> _PROBLEM DETAILS_: Work through the data line by line, gathering every line that has the word "frameClass".

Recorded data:

-=-=-=-=-

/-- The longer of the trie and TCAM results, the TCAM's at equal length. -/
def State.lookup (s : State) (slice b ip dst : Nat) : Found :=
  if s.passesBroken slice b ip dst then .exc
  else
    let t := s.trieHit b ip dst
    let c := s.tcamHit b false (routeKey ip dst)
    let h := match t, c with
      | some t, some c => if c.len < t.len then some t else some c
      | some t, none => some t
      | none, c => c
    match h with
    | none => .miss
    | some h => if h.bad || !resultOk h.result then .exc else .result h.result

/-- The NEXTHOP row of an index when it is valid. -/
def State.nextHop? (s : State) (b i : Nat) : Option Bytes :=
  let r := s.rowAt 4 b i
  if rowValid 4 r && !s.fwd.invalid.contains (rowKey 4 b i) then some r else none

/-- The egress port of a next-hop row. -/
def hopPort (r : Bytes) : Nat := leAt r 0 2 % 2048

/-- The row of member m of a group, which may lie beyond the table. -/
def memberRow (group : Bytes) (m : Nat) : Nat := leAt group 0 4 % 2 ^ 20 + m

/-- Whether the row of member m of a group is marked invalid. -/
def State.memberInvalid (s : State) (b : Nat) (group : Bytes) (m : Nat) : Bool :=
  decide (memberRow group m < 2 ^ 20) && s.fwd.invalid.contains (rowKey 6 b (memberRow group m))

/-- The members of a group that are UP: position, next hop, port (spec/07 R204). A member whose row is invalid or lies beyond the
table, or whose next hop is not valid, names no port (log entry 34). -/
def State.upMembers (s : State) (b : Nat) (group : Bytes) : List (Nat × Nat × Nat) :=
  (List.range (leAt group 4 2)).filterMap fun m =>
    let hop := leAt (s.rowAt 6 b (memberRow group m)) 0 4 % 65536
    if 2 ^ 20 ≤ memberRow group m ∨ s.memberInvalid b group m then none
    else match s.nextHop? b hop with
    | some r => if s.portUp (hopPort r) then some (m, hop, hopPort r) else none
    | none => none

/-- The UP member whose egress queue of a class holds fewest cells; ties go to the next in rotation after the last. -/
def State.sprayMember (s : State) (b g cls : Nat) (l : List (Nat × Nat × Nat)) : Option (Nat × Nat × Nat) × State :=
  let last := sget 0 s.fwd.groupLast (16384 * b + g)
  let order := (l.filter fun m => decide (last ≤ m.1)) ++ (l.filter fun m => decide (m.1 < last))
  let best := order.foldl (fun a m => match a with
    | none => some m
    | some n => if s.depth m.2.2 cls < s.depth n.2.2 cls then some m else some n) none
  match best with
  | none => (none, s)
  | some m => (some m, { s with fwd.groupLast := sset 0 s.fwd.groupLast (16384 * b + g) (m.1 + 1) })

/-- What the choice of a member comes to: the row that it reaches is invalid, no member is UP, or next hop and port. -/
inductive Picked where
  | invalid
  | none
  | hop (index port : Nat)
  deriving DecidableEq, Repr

-=-=-=-=-

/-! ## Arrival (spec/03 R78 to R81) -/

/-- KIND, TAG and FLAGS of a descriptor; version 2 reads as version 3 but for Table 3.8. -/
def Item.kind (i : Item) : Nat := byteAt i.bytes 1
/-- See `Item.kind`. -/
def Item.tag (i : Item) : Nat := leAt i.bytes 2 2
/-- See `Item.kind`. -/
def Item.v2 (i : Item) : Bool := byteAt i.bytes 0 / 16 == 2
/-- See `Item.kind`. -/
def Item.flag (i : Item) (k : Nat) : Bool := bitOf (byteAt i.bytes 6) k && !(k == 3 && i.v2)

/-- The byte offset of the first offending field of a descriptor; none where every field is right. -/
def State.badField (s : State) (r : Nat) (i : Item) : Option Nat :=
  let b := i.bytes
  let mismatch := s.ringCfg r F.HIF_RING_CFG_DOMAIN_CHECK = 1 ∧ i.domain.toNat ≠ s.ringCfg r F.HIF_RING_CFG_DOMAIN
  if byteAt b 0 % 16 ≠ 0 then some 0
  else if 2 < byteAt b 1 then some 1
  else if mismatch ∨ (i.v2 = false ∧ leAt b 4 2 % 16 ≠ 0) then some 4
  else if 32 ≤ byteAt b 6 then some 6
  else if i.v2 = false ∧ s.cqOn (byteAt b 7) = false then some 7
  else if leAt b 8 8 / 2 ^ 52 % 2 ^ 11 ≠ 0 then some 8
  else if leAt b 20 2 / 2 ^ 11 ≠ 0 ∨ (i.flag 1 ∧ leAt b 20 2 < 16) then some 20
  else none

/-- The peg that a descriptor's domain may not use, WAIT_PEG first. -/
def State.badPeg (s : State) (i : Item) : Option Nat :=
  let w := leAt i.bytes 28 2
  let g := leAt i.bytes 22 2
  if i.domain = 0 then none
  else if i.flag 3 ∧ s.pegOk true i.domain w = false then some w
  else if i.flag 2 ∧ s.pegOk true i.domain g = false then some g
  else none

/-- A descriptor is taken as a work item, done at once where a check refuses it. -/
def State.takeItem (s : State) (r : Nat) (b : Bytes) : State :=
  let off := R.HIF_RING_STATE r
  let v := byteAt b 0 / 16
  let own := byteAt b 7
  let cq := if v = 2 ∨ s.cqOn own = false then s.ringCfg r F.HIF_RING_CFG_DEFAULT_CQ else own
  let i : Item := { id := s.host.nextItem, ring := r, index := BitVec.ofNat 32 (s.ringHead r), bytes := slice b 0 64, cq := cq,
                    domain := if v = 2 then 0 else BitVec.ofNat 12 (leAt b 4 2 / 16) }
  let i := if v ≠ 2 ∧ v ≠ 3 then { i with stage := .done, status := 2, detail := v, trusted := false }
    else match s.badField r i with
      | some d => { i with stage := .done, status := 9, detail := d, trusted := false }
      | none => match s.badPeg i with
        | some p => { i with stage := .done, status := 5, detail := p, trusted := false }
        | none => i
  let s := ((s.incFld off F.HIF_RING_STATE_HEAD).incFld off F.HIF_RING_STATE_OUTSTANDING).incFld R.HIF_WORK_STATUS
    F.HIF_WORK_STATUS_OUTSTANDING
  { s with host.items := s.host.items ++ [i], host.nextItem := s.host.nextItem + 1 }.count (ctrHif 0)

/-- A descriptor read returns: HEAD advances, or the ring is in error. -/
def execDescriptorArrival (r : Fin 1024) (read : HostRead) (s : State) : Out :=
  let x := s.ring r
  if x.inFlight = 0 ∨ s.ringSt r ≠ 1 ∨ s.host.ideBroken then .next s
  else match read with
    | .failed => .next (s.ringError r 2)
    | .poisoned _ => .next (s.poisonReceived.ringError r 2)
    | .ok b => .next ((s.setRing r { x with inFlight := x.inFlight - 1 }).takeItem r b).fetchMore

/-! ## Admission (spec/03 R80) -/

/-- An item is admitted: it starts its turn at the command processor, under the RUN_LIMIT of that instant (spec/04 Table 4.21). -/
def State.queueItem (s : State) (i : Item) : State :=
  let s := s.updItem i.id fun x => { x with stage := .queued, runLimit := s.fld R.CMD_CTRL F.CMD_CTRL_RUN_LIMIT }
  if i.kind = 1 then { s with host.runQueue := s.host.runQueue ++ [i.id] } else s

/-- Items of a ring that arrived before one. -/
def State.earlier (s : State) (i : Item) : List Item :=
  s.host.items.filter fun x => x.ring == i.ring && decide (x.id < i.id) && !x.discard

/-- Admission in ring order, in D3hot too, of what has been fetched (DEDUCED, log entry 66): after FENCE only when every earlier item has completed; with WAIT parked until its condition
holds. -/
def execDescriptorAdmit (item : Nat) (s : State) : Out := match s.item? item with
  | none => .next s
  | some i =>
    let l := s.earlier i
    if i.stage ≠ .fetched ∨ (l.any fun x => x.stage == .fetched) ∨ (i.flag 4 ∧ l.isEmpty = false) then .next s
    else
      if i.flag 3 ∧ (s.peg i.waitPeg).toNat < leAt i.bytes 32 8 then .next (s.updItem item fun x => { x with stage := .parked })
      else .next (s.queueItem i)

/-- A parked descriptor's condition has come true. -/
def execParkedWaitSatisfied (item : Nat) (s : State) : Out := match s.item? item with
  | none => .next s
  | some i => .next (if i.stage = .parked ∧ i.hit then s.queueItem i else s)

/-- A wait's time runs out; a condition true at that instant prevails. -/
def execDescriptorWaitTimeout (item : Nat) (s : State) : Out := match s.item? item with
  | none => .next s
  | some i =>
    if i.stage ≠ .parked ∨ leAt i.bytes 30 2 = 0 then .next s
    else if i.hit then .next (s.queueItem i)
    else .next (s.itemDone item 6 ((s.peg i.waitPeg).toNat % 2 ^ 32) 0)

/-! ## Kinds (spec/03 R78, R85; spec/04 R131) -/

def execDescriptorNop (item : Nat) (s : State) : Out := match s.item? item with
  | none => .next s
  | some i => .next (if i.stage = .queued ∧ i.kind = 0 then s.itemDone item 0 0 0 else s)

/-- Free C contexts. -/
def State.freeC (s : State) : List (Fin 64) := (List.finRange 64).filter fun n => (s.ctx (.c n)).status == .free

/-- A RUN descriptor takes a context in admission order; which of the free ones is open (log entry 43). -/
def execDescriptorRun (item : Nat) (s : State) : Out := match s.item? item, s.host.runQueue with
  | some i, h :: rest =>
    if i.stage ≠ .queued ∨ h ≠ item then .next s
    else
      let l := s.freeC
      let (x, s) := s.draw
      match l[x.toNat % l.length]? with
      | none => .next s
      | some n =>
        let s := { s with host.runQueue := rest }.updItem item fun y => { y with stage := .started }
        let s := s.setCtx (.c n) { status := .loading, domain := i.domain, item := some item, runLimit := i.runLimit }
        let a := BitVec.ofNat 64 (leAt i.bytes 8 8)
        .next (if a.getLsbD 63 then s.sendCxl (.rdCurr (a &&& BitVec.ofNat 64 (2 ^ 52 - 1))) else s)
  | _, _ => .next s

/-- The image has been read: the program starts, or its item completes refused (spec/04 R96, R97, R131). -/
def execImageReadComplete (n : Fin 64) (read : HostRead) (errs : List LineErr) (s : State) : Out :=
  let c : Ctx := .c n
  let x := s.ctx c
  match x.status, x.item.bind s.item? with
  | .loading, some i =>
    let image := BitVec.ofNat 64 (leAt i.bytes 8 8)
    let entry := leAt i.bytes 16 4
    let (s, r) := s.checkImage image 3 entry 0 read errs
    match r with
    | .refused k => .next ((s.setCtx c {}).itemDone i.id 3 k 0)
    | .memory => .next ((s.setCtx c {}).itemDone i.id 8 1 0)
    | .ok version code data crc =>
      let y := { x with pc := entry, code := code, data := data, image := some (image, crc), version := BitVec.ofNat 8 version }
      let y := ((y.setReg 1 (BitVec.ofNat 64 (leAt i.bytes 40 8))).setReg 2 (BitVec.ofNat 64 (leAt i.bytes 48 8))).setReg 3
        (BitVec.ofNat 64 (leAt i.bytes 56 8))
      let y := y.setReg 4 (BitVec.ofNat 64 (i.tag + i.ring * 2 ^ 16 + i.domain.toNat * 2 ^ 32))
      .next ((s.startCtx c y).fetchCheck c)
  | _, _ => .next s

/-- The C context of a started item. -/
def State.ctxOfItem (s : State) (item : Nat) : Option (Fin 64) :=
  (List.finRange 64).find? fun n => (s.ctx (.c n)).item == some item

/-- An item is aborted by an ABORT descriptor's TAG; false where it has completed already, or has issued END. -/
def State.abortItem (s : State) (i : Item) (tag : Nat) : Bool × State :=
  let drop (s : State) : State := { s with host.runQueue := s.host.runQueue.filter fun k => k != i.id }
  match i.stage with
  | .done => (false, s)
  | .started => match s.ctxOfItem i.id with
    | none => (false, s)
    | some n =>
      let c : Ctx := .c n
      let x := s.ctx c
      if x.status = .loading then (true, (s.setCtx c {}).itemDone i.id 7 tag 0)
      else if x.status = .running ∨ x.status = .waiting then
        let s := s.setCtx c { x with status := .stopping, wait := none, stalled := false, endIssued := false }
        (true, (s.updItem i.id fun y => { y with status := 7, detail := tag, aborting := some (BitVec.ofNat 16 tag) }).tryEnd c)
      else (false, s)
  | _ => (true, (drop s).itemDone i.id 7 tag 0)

-=-=-=-=-

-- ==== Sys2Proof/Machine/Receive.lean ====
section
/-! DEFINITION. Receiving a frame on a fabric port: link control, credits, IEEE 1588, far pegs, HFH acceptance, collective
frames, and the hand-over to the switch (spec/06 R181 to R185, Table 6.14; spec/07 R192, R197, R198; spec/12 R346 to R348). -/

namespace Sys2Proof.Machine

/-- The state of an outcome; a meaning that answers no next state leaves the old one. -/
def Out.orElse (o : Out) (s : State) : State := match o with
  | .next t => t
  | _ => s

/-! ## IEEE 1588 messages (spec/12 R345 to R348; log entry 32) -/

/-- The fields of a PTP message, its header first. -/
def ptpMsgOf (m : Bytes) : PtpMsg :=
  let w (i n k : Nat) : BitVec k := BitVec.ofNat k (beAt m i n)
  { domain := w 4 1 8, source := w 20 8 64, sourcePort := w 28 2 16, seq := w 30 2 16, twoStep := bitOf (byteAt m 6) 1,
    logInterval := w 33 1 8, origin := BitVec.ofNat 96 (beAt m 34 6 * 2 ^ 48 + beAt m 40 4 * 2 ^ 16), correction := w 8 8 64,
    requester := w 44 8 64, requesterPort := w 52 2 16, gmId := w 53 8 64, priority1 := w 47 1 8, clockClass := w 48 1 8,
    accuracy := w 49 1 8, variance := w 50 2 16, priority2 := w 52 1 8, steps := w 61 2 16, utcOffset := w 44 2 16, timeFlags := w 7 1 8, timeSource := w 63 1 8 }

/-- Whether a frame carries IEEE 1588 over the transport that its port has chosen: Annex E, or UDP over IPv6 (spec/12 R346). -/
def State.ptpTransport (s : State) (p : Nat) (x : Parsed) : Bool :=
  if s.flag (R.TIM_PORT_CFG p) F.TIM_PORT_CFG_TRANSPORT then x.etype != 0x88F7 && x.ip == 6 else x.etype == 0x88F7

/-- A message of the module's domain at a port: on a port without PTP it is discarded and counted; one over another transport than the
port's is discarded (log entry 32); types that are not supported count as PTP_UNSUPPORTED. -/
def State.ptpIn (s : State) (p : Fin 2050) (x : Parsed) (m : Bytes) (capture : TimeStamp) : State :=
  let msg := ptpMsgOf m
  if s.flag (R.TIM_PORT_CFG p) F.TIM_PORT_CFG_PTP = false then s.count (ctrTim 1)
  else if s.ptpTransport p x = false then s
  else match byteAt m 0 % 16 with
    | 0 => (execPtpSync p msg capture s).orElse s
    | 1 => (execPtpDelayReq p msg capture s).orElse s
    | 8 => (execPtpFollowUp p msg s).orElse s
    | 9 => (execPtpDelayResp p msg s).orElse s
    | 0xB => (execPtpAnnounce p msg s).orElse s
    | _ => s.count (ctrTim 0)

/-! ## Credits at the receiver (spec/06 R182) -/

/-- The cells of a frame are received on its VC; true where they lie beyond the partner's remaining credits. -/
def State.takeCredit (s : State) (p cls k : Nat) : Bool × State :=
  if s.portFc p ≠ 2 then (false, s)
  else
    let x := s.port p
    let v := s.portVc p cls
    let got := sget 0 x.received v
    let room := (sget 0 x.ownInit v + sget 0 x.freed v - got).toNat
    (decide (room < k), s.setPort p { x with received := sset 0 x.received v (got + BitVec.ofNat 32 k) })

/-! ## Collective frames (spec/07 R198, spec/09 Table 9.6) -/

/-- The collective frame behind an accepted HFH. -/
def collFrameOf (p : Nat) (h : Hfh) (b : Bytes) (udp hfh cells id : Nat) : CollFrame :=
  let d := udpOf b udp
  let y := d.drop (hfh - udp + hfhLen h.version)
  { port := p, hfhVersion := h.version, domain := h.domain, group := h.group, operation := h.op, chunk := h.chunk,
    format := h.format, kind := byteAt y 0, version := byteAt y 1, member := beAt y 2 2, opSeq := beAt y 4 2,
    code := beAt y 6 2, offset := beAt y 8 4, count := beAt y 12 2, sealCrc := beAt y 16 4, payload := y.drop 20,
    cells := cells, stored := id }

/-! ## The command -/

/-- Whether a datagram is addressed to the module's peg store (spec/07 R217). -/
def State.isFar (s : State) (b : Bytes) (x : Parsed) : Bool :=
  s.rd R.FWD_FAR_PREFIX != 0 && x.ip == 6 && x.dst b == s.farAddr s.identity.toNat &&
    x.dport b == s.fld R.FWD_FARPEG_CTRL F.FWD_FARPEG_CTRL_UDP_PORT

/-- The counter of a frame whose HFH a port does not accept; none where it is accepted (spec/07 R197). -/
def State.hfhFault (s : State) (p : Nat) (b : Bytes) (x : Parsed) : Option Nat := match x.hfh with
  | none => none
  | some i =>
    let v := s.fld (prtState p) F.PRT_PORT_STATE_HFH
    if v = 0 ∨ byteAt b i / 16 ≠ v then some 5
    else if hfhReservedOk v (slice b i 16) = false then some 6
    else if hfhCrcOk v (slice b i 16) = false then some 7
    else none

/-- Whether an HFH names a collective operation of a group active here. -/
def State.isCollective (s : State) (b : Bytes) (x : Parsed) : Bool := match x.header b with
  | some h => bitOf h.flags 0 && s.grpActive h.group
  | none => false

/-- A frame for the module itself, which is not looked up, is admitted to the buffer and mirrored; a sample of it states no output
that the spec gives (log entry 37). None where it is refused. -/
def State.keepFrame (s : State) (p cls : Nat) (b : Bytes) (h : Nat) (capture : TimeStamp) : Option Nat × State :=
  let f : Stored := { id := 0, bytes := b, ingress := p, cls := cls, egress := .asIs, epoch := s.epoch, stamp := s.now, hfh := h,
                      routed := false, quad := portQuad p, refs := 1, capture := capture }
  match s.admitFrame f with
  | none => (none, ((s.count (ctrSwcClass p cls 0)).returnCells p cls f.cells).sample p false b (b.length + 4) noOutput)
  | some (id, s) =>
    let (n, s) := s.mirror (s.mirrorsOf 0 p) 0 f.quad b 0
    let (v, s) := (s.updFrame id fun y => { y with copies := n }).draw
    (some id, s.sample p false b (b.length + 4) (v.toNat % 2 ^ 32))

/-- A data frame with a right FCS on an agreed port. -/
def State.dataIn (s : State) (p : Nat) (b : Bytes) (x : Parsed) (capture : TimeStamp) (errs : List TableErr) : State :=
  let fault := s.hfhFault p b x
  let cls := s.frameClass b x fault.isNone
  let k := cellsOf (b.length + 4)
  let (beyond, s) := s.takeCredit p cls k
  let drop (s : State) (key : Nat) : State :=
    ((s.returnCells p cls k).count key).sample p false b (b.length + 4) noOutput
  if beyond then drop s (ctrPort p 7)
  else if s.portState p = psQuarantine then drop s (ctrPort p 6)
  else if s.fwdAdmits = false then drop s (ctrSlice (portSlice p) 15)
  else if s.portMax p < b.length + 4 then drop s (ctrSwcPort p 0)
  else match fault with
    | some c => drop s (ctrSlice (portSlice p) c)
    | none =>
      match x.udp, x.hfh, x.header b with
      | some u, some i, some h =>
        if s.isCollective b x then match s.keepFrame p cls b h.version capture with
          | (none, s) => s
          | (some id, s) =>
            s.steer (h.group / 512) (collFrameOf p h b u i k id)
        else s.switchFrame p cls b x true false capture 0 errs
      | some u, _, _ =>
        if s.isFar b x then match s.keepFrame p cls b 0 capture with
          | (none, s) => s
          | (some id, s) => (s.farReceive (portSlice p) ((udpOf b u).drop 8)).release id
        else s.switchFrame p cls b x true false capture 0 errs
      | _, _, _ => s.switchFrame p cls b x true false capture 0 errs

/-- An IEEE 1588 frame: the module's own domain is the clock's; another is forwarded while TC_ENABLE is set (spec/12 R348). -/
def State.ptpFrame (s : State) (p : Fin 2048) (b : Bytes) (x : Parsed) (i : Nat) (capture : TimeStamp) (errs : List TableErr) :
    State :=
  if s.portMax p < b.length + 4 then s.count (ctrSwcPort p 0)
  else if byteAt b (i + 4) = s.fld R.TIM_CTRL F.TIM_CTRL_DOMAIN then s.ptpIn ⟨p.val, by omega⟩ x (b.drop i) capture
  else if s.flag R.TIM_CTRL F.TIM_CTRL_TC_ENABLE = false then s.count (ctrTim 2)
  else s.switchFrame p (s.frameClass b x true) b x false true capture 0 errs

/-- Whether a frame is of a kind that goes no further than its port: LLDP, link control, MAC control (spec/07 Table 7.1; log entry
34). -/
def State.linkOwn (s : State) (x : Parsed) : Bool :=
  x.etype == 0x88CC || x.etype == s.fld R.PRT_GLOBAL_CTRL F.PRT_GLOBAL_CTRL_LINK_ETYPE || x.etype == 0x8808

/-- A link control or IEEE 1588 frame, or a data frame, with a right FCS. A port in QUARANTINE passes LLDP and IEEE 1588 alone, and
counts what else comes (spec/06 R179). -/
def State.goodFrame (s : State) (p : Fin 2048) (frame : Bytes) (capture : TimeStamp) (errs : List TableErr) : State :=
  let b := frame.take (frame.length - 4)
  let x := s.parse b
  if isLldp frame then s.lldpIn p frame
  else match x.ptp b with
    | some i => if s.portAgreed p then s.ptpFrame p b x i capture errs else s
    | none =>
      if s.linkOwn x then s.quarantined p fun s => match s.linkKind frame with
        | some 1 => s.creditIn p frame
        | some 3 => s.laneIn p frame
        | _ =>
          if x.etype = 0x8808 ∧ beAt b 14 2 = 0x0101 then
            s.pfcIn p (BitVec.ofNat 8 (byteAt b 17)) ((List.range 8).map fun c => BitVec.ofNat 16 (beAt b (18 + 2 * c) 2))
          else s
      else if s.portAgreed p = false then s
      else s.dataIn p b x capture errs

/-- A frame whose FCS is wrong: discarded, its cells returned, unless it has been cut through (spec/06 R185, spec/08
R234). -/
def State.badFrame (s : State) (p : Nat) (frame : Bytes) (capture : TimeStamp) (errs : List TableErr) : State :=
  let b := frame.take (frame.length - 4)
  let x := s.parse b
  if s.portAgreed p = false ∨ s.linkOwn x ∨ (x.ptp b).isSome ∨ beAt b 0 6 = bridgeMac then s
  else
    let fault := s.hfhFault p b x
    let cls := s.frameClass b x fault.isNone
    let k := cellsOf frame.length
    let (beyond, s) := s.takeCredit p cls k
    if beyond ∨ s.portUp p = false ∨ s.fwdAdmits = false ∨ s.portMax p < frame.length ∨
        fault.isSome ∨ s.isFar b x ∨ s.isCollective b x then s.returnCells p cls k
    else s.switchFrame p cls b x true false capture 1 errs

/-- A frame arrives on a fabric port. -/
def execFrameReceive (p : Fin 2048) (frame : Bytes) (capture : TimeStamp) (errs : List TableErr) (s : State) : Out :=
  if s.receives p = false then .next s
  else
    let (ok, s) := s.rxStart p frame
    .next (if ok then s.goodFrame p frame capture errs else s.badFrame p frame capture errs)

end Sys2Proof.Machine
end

-=-=-=-=-

> _SOLUTION TO THIS TASK_:
  let cls := s.frameClass b x fault.isNone
  else s.switchFrame p (s.frameClass b x true) b x false true capture 0 errs
    let cls := s.frameClass b x fault.isNone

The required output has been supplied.